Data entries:
━━━━━━━━━━━━━━━━━━━━

/-- R61, R134: MFS yields, from every state, one cycle after issue, the value of the register that EXT names: each register of the list by its number, CYCLE
as it is in the cycle of issue, REPCNT and REPSTEP with the repetition in progress where there is one, and the range registers from 0x40.
R61, R62, R134: MTS. Below supervisor level a supervisor register traps PRIV and a disabled MTS does nothing; a value with a reserved
bit set, or out of its range, traps ILLFMT RESV in its slot; a poisoned value kills the task. Otherwise the register named reads as the value, every other register and all
else stay (SEMSEL alone changes which bits SEMSAT shows); and a write of SEMSAT clears the bits written as 1, of the 64 that SEMSEL selects.
Choices of the model that it rests on: log entries 28 and 44. -/
def Obligations.SystemRegisters : Prop := MfsReadsRule ∧ MtsWritesRule

/-- R54, R135: PFQ binds the f entries from its number on, modulo 8, each to the register that a field names, empty until its value arrives
three cycles later; and PFQ_ENTRY_ARRIVAL gives an entry that still has the same binding its register's value of that cycle. -/
def PrefetchQueueRule : Prop :=
  (∀ (f : AvtF) (s : State), ∃ t, exec (.pfq f) s = .next t ∧ OnlyActing s t
    ∧ { t.me with f := s.me.f, nextId := s.me.nextId } = s.me
    ∧ (∀ k p, (pfqBinds f)[k]? = some p →
        let e := tget t.me.f .unbound ((f.x % 8 + k) % 8)
        e.bound = true ∧ e.vec = p.1 ∧ e.reg = (p.2 + (s.issue.rep - 1) * s.issue.rstr) % 32 ∧ e.arrived = false
          ∧ ∃ d, d ∈ t.agenda ∧ d.cycle = s.cycle + 3 ∧ d.ev = .pfqEntryArrival s.issue.core s.issue.ctx ((f.x % 8 + k) % 8) e.stamp)
    ∧ (∀ j, (∀ k, k < (pfqBinds f).length → (f.x % 8 + k) % 8 ≠ j) → tget t.me.f .unbound j = tget s.me.f .unbound j))
  ∧ (∀ (core ctx entry stamp : Nat) (s : State), ∃ t, exec (.pfqEntryArrival core ctx entry stamp) s = .next t
    ∧ (let x := s.ctx core ctx
      let e := tget x.f .unbound entry
      t.ctx core ctx = if e.bound = true ∧ e.stamp = stamp
        then { x with f := tset x.f .unbound entry { e with arrived := true, val := x.reg e.vec e.reg } } else x)
    ∧ (∀ n c, n ≠ core ∨ c ≠ ctx → t.ctx n c = s.ctx n c) ∧ { t with cores := s.cores } = s ∧ SameMemory s t)

/-- R80 to R84, R121: what each operand specifier reads as a scalar: a queue entry by age, a named register (stepped in a repetition), an f
entry, an integer constant, a short immediate, or the long immediate, sign-extended for integers and in the high bits for FP64.
R46, R53, R118, R259: when a result is produced, the entry of its reservation takes its value and the produced bit, at whatever age it then
has; while its write is outstanding the named destination takes the value, and the predicate or mask its bit with its poison; no
other register, predicate, mask, context or byte of memory changes. A result of a task that has ended otherwise than by yielding changes nothing.
The reply of an ATOM that its context waits for to acquire also empties the view of what is not pinned, and the counter that a reply carries raises the
counter of the core's die (R259, R262).
R54, R135: PFQ binds the f entries from its number on, modulo 8, each to the register that a field names, empty until its value arrives
three cycles later; and PFQ_ENTRY_ARRIVAL gives an entry that still has the same binding its register's value of that cycle. -/
def Obligations.OperandsAndResults : Prop := OperandFormsRule ∧ ResultProducedRule ∧ PrefetchQueueRule

/-! ## Scalar floating point -/

/-- R94 to R96, R101 to R103: a value that a floating type represents is delivered as its own code, in every rounding mode: delivering
the value of a code that is no NaN gives the code back, without output flush.
Choices of the model that it rests on: log entry 31. -/
def ExactValuesKeepTheirCodeRule : Prop :=
  ∀ (t : Ty) (md : FMod) (x : Nat), tyIsFloat t = true → md.ftzo = false → x < 2 ^ tyWidth t → fpDecode t x ≠ .nan →
    fpRound t md (fpDecode t x) = x

/-- R136, R105 to R107: SFADD, SFMUL and SFFMA deliver the exact sum, product, or product with an addend, rounded once; a NaN operand
gives the canonical NaN; SFCMP compares, a NaN being unordered, and writes its predicate. Latencies 4, 4, 6 and 2. -/
def ScalarFloatRule : Prop :=
  ∀ (f : AvtF) (s : State),
    let ty := f.type
    let md := s.fmod f
    let A := fpRead ty md.ftzi (codeOf ty (s.readS f.a ty).1)
    let B := fpRead ty md.ftzi (codeOf ty (s.readS f.b ty).1)
    let C := fpRead ty md.ftzi (codeOf ty (s.readS f.c ty).1)
    let pab := s.poisonOpnd f f.a || s.poisonOpnd f f.b
    let sign (n : Nat) (v : Fp) : Fp := if f.x5 / n % 2 = 1 then v.neg else v
    (∃ t r, exec (.sfadd f) s = .next t ∧ r = fpRound ty md (fpSum md.rm [A, sign 1 B]) ∧ (A = .nan ∨ B = .nan → r = fpCanonNan ty)
      ∧ AYields s t f 4 (anyPort [f.a, f.b]) (extendCode ty r) pab .none)
    ∧ (∃ t r, exec (.sfmul f) s = .next t ∧ r = fpRound ty md (A.mul B) ∧ (A = .nan ∨ B = .nan → r = fpCanonNan ty)
      ∧ AYields s t f 4 (anyPort [f.a, f.b]) (extendCode ty r) pab .none)
    ∧ (∃ t r, exec (.sffma f) s = .next t ∧ r = fpRound ty md (fpSum md.rm [sign 2 (A.mul B), sign 1 C])
      ∧ (A = .nan ∨ B = .nan ∨ C = .nan → r = fpCanonNan ty)
      ∧ AYields s t f 6 (anyPort [f.a, f.b, f.c]) (extendCode ty r) (pab || s.poisonOpnd f f.c) .none)
    ∧ (∃ t r, exec (.sfcmp f) s = .next t ∧ r = fpCompare f.x5 A B
      ∧ (f.x5 < 8 → A = .nan ∨ B = .nan → (r = true ↔ f.x5 = 1 ∨ f.x5 = 6))
      ∧ AYields s t f 2 (anyPort [f.a, f.b]) (if r = true then 1 else 0) pab (if f.c = 0 then .none else .c (f.c.toNat - 8) r pab))

/-- R104, R136: SFCVT: an integer delivered in an integer type wraps, or clamps with SAT; an integer or a floating value delivered in a
floating type is rounded once; a finite floating value delivered in an integer type is its nearest integer by the rounding mode where the
type holds that. Latency 4. -/
def ScalarConversionRule : Prop :=
  ∀ (f : AvtF) (s : State),
    let ty := f.type
    let src : Ty := .ofBits (f.ext.truncate 4)
    let md := if cvtFloating f then s.fmod f else s.fmodPlain f
    let a := codeOf src (s.readS f.a src).1
    src ≠ .i4x → ∃ t c, exec (.sfcvt f) s = .next t
      ∧ (tyI src = true → tyI ty = true → if f.sat = 1 then tyInt ty c = max (tyMin ty) (min (tyMax ty) (tyInt src a))
          else (c : Int) = tyInt src a % (2 ^ tyWidth ty : Nat))
      ∧ (tyI src = true → tyIsFloat ty = true → c = fpRound ty md (.fin (tyInt src a < 0) (tyInt src a).natAbs 0))
      ∧ (tyIsFloat src = true → tyIsFloat ty = true → fpDecode src a ≠ .nan → c = fpRound ty md (fpRead src md.ftzi a))
      ∧ (tyIsFloat src = true → tyI ty = true → ∀ neg m e, fpRead src md.ftzi a = .fin neg m e →
          let n : Int := if neg = true then -(roundToMultiple md.rm true m e 0 : Nat) else (roundToMultiple md.rm false m e 0 : Nat)
          (tyMin ty ≤ n → n ≤ tyMax ty → tyInt ty c = n)
            ∧ (f.sat = 1 → tyInt ty c = max (tyMin ty) (min (tyMax ty) n)))
      ∧ AYields s t f 4 (anyPort [f.a]) (extendCode ty c) (s.readS f.a src).2 .none

/-- R136, R105 to R107: SFADD, SFMUL and SFFMA deliver the exact sum, product, or product with an addend, rounded once; a NaN operand
gives the canonical NaN; SFCMP compares, a NaN being unordered, and writes its predicate. Latencies 4, 4, 6 and 2.
R104, R136: SFCVT: an integer delivered in an integer type wraps, or clamps with SAT; an integer or a floating value delivered in a
floating type is rounded once; a finite floating value delivered in an integer type is its nearest integer by the rounding mode where the
type holds that. Latency 4.
R94 to R96, R101 to R103: a value that a floating type represents is delivered as its own code, in every rounding mode: delivering
the value of a code that is no NaN gives the code back, without output flush.
Choices of the model that it rests on: log entry 31. -/
def Obligations.ScalarFloatingPoint : Prop := ScalarFloatRule ∧ ScalarConversionRule ∧ ExactValuesKeepTheirCodeRule

/-! ## The V class -/

/-- What a vector instruction on one, two or three operands yields, lane by lane, with the poison of the words that its lanes come from. -/
def Lanes1 (f : AvtF) (s : State) (i : Instr) (lat : Nat) (g : Nat → Nat) : Prop :=
  ∃ t, exec i s = .next t ∧ VYields s t f lat (anyPort [f.a]) (fun j => let a := s.laneOpnd f f.a j; (g a.1, a.2))
def Lanes2 (f : AvtF) (s : State) (i : Instr) (lat : Nat) (g : Nat → Nat → Nat) : Prop :=
  ∃ t, exec i s = .next t ∧ VYields s t f lat (anyPort [f.a, f.b])
    (fun j => let a := s.laneOpnd f f.a j; let b := s.laneOpnd f f.b j; (g a.1 b.1, a.2 || b.2))
def Lanes3 (f : AvtF) (s : State) (i : Instr) (lat : Nat) (g : Nat → Nat → Nat → Nat) : Prop :=
  ∃ t, exec i s = .next t ∧ VYields s t f lat (anyPort [f.a, f.b, f.c])
    (fun j => let a := s.laneOpnd f f.a j; let b := s.laneOpnd f f.b j; let c := s.laneOpnd f f.c j; (g a.1 b.1 c.1, a.2 || b.2 || c.2))

/-- R105 to R107, R142, R149: the lane-wise floating instructions: each enabled lane is the exact sum, difference, product, or product with
an addend, rounded once; VMIN and VMAX take a lane of A or B, −0 below +0, and give the canonical NaN where either is a NaN; VSCL scales. -/
def VectorFloatLanesRule : Prop :=
  ∀ (f : AvtF) (s : State),
    let ty := f.type
    let md := s.fmod f
    let V (x : Nat) : Fp := fpRead ty md.ftzi x
    let pick (x : Nat) : Nat := fpFlush ty md.ftzo (fpFlush ty md.ftzi x)
    Lanes2 f s (.vadd f) 4 (fun a b => fpRound ty md (fpSum md.rm [V a, V b]))
      ∧ Lanes2 f s (.vsub f) 4 (fun a b => fpRound ty md (fpSum md.rm [V a, (V b).neg]))
      ∧ Lanes2 f s (.vmul f) 4 (fun a b => fpRound ty md ((V a).mul (V b)))
      ∧ Lanes3 f s (.vfma f) 6 (fun a b c => fpRound ty md (fpSum md.rm [(V a).mul (V b), V c]))
      ∧ Lanes3 f s (.vfms f) 6 (fun a b c => fpRound ty md (fpSum md.rm [((V a).mul (V b)).neg, V c]))
      ∧ Lanes2 f s (.vmin f) 2 (fun a b => if V a = .nan ∨ V b = .nan then fpCanonNan ty else if fpLt (V a) (V b) then pick a else pick b)
      ∧ Lanes2 f s (.vmax f) 2 (fun a b => if V a = .nan ∨ V b = .nan then fpCanonNan ty else if fpLt (V a) (V b) then pick b else pick a)
      ∧ Lanes2 f s (.vscl f) 4 (fpScale ty md)

/-- R143: VABS, VNEG and VCPYS change the top bit of each lane alone: to 0, to its opposite, to that of B. -/
def VectorSignBitsRule : Prop :=
  ∀ (f : AvtF) (s : State),
    let w := tyWidth f.type
    let top (x : Nat) : Bool := x.testBit (w - 1)
    let set (x : Nat) (b : Bool) : Nat := x % 2 ^ (w - 1) + if b then 2 ^ (w - 1) else 0
    Lanes1 f s (.vabs f) 2 (fun a => set a false)
      ∧ Lanes1 f s (.vneg f) 2 (fun a => set a (!top a))
      ∧ Lanes2 f s (.vcpys f) 2 (fun a b => set a (top b))

/-- R105 to R107, R142, R149: the lane-wise floating instructions: each enabled lane is the exact sum, difference, product, or product with
an addend, rounded once; VMIN and VMAX take a lane of A or B, −0 below +0, and give the canonical NaN where either is a NaN; VSCL scales.
R143: VABS, VNEG and VCPYS change the top bit of each lane alone: to 0, to its opposite, to that of B. -/
def Obligations.VectorFloatAndSign : Prop := VectorFloatLanesRule ∧ VectorSignBitsRule

/-- R97, R144: the lane-wise integer instructions: sums, differences and products wrap or clamp with SAT; logic bit by bit; shifts by B
modulo the width; and the lesser or greater lane. -/
def Obligations.VectorIntegerLanes : Prop :=
  ∀ (f : AvtF) (s : State), tyI f.type = true →
    let ty := f.type
    let w := tyWidth ty
    let fit (x : Int) : Nat := ((if f.sat = 1 then max (tyMin ty) (min (tyMax ty) x) else x) % (2 ^ w : Nat)).toNat
    Lanes2 f s (.viadd f) 2 (fun a b => fit (tyInt ty a + tyInt ty b))
      ∧ Lanes2 f s (.visub f) 2 (fun a b => fit (tyInt ty a - tyInt ty b))
      ∧ Lanes2 f s (.vimul f) 2 (fun a b => fit (tyInt ty a * tyInt ty b))
      ∧ Lanes2 f s (.vand f) 2 (fun a b => a &&& b) ∧ Lanes2 f s (.vor f) 2 (fun a b => a ||| b) ∧ Lanes2 f s (.vxor f) 2 (fun a b => a ^^^ b)
      ∧ Lanes2 f s (.vshl f) 2 (fun a b => a <<< (b % w) % 2 ^ w)
      ∧ Lanes2 f s (.vshr f) 2 (fun a b => a >>> (b % w))
      ∧ Lanes2 f s (.vsar f) 2 (fun a b => ((BitVec.ofNat w a).sshiftRight (b % w)).toNat)
      ∧ Lanes2 f s (.vimin f) 2 (fun a b => if tyInt ty a ≤ tyInt ty b then a else b)
      ∧ Lanes2 f s (.vimax f) 2 (fun a b => if tyInt ty a ≤ tyInt ty b then b else a)

/-- R149, R151, R152: the remaining lane-wise floating instructions: VFREX, VRND, the seeds of the reciprocal, reciprocal root, power
and logarithm, and VPOLY by Horner's rule with each step rounded once, whose unit is then held for its degree. -/
def VectorSplitSeedPolyRule : Prop :=
  ∀ (f : AvtF) (s : State),
    let ty := f.type
    let md := s.fmod f
    let d := f.x5
    let step (x : Nat) (p k : Nat) : Nat := fpFma ty md false false p x (s.laneOpnd f f.b k).1
    Lanes1 f s (.vfrexSig f) 4 (fun a => fpFlush ty md.ftzo (fpSig ty md.ftzi a))
      ∧ Lanes1 f s (.vfrexExp f) 4 (fpExp ty md.ftzi)
      ∧ Lanes1 f s (.vrnd f) 4 (fpIntegral ty md)
      ∧ Lanes1 f s (.vrcps f) 5 (seedRcp ty md.ftzi md.ftzo)
      ∧ Lanes1 f s (.vrsqs f) 5 (seedRsq ty md.ftzi md.ftzo)
      ∧ Lanes1 f s (.vexp2f f) 5 (seedExp2 ty md.ftzi md.ftzo)
      ∧ Lanes1 f s (.vlog2s f) 5 (seedLog2 ty md.ftzi md.ftzo)
      ∧ (∃ t, exec (.vpoly f) s = .next (t.updCore s.issue.core (fun k =>
            { k with vecFree := tset k.vecFree 0 s.issue.slot (s.cycle + d) }))
          ∧ VYields s t f (6 * d) (anyPort [f.a, f.b]) (fun j =>
            let a := s.laneOpnd f f.a j
            (((List.range d).reverse).foldl (step a.1) (s.laneOpnd f f.b d).1,
              a.2 || (List.range (d + 1)).any (fun k => (s.laneOpnd f f.b k).2))))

━━━━━━━━━━━━━━━━━━━━

▶ **WORK REQUEST**:
Print, exactly as they appear above, the lines running from the one with "(seedExp2 ty md.ftzi md.ftzo)" through the final line.

▶ **SOLUTION**:
      ∧ Lanes1 f s (.vexp2f f) 5 (seedExp2 ty md.ftzi md.ftzo)
      ∧ Lanes1 f s (.vlog2s f) 5 (seedLog2 ty md.ftzi md.ftzo)
      ∧ (∃ t, exec (.vpoly f) s = .next (t.updCore s.issue.core (fun k =>
            { k with vecFree := tset k.vecFree 0 s.issue.slot (s.cycle + d) }))
          ∧ VYields s t f (6 * d) (anyPort [f.a, f.b]) (fun j =>
            let a := s.laneOpnd f f.a j
            (((List.range d).reverse).foldl (step a.1) (s.laneOpnd f f.b d).1,
              a.2 || (List.range (d + 1)).any (fun k => (s.laneOpnd f f.b k).2))))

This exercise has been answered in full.